Exercise details: Copy out exactly the stretch of the listing below that begins at the line containing "prefetch).mask M = s.mask M := by" and ends at the line containing "theorem State.excDel_mask (M", and copy nothing outside it.

Entries shown:
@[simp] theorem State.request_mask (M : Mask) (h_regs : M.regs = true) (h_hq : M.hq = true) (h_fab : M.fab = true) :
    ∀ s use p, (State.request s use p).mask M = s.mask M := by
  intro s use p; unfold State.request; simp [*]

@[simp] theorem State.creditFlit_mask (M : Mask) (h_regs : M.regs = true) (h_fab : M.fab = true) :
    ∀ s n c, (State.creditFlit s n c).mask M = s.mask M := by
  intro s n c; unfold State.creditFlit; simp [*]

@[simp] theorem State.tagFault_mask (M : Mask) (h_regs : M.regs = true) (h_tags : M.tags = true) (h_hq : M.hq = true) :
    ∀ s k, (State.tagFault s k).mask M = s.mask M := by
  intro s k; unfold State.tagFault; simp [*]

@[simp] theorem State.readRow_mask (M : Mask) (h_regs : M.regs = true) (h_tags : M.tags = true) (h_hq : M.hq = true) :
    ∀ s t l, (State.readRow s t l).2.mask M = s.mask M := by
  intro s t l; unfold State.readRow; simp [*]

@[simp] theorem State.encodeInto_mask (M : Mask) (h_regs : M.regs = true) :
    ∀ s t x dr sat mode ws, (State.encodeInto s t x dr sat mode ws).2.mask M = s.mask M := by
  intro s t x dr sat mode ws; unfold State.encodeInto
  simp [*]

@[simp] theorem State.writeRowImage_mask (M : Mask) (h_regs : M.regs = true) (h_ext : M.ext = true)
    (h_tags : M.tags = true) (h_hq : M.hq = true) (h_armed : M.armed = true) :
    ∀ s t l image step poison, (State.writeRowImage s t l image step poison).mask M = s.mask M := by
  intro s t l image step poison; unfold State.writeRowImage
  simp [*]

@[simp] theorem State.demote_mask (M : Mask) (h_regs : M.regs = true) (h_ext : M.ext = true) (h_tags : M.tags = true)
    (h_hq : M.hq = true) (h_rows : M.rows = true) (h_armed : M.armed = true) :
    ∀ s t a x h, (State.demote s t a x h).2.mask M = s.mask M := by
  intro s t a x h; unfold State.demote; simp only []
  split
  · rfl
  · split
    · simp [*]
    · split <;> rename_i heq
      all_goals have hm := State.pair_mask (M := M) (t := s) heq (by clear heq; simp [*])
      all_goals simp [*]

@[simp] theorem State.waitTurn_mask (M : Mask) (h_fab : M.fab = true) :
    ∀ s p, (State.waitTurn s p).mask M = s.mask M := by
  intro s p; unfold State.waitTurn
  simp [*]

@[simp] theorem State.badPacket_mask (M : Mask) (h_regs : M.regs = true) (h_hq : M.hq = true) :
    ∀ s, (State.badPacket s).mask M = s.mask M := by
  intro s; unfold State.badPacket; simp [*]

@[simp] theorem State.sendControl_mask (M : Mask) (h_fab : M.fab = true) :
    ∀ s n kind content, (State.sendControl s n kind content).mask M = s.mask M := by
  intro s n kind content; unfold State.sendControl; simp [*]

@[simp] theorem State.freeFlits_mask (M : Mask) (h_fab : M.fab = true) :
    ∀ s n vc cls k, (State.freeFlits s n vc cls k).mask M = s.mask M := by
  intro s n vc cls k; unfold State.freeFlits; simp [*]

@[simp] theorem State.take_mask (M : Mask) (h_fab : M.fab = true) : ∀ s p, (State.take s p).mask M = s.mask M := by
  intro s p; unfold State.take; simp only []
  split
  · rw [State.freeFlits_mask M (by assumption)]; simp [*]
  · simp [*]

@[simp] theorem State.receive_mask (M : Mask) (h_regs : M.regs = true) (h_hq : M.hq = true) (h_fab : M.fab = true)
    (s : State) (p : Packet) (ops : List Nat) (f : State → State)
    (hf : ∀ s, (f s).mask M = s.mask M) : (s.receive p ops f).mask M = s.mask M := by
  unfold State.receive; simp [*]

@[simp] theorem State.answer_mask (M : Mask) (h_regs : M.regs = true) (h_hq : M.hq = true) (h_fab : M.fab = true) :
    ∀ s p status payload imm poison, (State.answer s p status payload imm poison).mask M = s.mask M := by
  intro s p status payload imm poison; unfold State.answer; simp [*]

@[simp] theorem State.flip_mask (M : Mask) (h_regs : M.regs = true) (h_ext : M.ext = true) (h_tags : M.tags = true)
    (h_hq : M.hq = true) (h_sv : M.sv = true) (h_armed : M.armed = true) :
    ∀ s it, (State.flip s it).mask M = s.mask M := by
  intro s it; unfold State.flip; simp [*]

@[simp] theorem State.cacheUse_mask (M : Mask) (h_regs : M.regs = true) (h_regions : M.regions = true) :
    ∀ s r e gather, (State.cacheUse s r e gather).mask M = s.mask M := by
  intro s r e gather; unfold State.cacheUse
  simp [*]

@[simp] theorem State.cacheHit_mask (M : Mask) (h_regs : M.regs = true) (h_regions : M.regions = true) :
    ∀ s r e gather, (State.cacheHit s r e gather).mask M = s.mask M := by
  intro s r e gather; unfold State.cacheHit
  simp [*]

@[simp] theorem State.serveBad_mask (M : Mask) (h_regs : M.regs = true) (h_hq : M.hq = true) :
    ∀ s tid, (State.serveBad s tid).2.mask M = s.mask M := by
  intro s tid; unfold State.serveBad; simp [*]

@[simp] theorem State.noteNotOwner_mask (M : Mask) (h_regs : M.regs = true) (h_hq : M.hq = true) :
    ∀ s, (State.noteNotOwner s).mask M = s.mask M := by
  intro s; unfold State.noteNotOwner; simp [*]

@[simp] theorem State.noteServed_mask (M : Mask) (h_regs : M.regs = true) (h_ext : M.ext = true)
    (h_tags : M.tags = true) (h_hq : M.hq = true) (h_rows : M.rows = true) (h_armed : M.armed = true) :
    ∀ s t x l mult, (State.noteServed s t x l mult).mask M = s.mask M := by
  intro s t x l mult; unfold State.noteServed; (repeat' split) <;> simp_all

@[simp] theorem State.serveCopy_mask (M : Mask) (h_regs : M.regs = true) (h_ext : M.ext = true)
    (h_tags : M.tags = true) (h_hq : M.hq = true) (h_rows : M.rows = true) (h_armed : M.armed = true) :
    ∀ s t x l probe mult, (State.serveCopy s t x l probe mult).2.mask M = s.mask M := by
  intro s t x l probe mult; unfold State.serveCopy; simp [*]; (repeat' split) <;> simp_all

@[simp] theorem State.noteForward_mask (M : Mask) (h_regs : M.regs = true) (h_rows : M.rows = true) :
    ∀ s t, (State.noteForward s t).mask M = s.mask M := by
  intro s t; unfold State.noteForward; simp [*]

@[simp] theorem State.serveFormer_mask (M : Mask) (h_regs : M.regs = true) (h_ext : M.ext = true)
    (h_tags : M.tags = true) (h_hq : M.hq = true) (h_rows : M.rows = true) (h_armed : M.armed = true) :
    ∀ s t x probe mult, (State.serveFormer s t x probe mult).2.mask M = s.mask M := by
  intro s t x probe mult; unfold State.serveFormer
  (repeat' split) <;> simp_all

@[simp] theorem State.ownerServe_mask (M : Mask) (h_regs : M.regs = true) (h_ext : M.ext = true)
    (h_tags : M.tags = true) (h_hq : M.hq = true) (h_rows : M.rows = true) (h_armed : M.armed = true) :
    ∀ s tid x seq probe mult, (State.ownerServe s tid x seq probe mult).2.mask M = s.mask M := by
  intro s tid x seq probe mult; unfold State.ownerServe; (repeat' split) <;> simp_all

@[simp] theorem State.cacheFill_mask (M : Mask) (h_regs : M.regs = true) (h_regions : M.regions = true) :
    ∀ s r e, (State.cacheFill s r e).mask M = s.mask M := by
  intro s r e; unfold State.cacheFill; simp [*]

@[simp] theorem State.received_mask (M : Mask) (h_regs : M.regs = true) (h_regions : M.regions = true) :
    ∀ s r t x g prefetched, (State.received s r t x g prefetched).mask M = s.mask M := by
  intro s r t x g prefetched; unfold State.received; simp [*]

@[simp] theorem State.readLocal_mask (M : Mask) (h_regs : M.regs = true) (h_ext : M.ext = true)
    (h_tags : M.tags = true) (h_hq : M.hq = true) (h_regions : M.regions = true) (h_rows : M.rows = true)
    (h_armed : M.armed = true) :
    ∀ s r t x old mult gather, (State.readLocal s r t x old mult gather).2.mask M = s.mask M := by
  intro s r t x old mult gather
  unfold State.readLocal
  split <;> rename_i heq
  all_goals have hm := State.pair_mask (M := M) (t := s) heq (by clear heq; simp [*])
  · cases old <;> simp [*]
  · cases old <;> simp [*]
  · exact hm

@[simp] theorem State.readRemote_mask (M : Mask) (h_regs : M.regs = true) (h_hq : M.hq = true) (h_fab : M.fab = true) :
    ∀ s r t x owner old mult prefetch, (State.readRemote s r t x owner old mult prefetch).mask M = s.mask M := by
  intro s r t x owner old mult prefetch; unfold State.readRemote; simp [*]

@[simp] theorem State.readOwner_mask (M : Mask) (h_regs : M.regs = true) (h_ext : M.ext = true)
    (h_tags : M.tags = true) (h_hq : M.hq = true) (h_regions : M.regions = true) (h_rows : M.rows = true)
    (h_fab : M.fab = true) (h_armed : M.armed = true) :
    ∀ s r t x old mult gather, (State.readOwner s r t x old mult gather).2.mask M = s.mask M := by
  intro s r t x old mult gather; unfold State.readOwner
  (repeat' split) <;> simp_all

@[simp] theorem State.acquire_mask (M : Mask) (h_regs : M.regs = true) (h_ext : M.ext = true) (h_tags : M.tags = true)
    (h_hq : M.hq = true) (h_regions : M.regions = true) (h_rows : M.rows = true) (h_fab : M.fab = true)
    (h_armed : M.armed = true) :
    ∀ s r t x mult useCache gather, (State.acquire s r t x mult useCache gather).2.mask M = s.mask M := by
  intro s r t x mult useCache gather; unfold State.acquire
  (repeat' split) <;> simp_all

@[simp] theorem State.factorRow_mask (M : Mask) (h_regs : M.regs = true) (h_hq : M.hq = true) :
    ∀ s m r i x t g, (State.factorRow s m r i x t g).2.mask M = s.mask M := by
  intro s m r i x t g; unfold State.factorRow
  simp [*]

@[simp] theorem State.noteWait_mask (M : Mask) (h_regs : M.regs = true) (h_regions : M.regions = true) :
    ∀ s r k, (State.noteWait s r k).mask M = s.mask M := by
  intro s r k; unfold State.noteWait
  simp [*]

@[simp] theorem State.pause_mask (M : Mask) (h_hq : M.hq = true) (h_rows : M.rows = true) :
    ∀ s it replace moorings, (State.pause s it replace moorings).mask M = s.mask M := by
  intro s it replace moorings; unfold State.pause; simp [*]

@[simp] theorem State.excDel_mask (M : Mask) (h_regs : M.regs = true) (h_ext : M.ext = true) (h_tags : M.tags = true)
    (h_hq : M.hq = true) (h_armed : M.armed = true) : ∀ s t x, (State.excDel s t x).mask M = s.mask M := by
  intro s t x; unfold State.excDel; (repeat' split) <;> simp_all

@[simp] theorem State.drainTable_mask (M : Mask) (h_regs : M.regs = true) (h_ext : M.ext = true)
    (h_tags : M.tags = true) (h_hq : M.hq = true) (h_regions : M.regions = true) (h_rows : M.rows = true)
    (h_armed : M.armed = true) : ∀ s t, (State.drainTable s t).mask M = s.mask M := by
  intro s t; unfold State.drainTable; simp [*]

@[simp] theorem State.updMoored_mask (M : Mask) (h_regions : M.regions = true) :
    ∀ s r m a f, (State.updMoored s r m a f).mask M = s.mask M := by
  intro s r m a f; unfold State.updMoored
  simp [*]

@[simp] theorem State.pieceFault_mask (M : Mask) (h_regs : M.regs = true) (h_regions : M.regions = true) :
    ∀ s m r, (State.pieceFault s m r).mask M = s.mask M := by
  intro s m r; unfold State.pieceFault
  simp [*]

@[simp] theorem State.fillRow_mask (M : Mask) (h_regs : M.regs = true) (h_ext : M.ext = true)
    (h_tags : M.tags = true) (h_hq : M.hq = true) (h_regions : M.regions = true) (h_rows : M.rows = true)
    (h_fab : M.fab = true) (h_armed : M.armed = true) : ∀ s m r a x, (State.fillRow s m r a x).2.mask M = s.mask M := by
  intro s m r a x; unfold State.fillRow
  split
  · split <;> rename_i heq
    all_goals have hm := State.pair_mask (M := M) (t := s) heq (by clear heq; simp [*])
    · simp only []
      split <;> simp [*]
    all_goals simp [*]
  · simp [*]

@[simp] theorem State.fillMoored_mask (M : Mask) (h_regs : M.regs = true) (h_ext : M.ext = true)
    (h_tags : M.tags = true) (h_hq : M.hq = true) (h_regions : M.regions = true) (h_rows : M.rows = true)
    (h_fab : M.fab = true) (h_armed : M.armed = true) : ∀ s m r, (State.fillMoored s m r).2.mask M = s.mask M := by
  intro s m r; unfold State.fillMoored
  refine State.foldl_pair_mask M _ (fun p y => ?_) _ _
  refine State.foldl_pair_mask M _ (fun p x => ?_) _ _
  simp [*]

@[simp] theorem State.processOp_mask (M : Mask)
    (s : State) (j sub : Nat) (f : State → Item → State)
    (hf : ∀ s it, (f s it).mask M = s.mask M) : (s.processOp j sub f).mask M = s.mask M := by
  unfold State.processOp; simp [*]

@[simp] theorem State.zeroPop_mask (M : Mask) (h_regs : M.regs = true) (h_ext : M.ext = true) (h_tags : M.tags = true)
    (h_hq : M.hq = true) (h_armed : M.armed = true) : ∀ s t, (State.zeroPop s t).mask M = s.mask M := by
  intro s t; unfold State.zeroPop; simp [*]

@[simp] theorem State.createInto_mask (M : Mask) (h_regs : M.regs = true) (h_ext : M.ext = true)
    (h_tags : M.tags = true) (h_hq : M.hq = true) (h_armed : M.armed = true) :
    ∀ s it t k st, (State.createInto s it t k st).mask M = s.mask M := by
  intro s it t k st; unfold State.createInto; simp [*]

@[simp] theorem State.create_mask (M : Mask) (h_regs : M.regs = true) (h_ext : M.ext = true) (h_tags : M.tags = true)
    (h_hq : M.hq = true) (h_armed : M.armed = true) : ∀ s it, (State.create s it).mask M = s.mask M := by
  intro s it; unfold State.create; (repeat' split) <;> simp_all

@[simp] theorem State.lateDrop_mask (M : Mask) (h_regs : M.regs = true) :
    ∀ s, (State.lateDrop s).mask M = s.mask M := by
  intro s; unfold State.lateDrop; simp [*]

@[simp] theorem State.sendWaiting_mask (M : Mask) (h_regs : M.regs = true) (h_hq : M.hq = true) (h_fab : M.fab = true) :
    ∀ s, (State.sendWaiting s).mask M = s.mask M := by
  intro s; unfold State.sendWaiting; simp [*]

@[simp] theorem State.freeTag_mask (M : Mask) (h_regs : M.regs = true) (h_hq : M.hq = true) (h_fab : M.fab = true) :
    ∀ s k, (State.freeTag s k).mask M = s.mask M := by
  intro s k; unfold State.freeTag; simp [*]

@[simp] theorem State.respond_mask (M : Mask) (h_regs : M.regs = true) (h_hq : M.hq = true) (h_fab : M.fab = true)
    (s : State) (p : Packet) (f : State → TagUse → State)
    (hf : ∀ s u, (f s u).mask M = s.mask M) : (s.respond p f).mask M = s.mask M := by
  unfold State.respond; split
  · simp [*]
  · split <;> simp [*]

==

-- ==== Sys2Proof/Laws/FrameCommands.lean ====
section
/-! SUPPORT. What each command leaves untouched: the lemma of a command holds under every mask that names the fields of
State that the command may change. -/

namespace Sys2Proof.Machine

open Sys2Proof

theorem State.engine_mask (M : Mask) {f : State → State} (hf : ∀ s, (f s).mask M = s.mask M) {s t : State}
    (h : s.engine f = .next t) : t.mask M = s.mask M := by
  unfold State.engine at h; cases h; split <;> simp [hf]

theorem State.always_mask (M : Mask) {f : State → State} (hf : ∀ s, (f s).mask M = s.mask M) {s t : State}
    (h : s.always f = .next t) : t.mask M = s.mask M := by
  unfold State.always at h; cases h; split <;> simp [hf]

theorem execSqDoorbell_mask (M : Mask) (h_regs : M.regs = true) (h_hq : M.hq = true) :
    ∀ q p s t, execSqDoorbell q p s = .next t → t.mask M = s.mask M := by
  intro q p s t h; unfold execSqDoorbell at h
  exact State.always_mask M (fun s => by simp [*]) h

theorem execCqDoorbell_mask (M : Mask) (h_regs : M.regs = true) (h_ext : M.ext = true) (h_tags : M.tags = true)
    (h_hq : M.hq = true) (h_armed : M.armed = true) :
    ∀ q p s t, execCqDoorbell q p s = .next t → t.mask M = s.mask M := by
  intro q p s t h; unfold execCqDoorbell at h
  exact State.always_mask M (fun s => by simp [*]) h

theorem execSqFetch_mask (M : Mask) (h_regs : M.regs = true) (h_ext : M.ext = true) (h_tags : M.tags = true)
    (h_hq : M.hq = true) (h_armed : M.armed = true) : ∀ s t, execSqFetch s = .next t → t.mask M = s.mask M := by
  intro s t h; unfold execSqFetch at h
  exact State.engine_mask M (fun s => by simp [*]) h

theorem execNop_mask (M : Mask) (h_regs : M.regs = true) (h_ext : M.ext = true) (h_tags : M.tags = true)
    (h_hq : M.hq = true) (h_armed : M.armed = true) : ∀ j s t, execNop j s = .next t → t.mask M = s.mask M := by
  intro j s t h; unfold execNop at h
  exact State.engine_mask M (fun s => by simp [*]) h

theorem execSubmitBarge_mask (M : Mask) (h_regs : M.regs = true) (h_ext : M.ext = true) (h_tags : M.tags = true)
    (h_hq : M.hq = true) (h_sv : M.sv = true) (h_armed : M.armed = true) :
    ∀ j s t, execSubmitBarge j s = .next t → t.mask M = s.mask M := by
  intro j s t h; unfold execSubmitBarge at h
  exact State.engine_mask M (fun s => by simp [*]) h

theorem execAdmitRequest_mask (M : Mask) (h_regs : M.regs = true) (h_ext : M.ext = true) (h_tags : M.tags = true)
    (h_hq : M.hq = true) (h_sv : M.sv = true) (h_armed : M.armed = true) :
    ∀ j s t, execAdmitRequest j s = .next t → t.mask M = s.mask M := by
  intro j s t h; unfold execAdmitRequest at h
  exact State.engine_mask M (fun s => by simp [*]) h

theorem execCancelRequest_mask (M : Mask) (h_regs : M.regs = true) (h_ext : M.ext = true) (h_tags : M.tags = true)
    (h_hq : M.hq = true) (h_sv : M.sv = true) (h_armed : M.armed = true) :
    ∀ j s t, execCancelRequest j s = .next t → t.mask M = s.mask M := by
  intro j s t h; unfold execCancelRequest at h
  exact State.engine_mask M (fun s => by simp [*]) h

Worked solution:
    ∀ s r t x owner old mult prefetch, (State.readRemote s r t x owner old mult prefetch).mask M = s.mask M := by
  intro s r t x owner old mult prefetch; unfold State.readRemote; simp [*]

@[simp] theorem State.readOwner_mask (M : Mask) (h_regs : M.regs = true) (h_ext : M.ext = true)
    (h_tags : M.tags = true) (h_hq : M.hq = true) (h_regions : M.regions = true) (h_rows : M.rows = true)
    (h_fab : M.fab = true) (h_armed : M.armed = true) :
    ∀ s r t x old mult gather, (State.readOwner s r t x old mult gather).2.mask M = s.mask M := by
  intro s r t x old mult gather; unfold State.readOwner
  (repeat' split) <;> simp_all

@[simp] theorem State.acquire_mask (M : Mask) (h_regs : M.regs = true) (h_ext : M.ext = true) (h_tags : M.tags = true)
    (h_hq : M.hq = true) (h_regions : M.regions = true) (h_rows : M.rows = true) (h_fab : M.fab = true)
    (h_armed : M.armed = true) :
    ∀ s r t x mult useCache gather, (State.acquire s r t x mult useCache gather).2.mask M = s.mask M := by
  intro s r t x mult useCache gather; unfold State.acquire
  (repeat' split) <;> simp_all

@[simp] theorem State.factorRow_mask (M : Mask) (h_regs : M.regs = true) (h_hq : M.hq = true) :
    ∀ s m r i x t g, (State.factorRow s m r i x t g).2.mask M = s.mask M := by
  intro s m r i x t g; unfold State.factorRow
  simp [*]

@[simp] theorem State.noteWait_mask (M : Mask) (h_regs : M.regs = true) (h_regions : M.regions = true) :
    ∀ s r k, (State.noteWait s r k).mask M = s.mask M := by
  intro s r k; unfold State.noteWait
  simp [*]

@[simp] theorem State.pause_mask (M : Mask) (h_hq : M.hq = true) (h_rows : M.rows = true) :
    ∀ s it replace moorings, (State.pause s it replace moorings).mask M = s.mask M := by
  intro s it replace moorings; unfold State.pause; simp [*]

@[simp] theorem State.excDel_mask (M : Mask) (h_regs : M.regs = true) (h_ext : M.ext = true) (h_tags : M.tags = true)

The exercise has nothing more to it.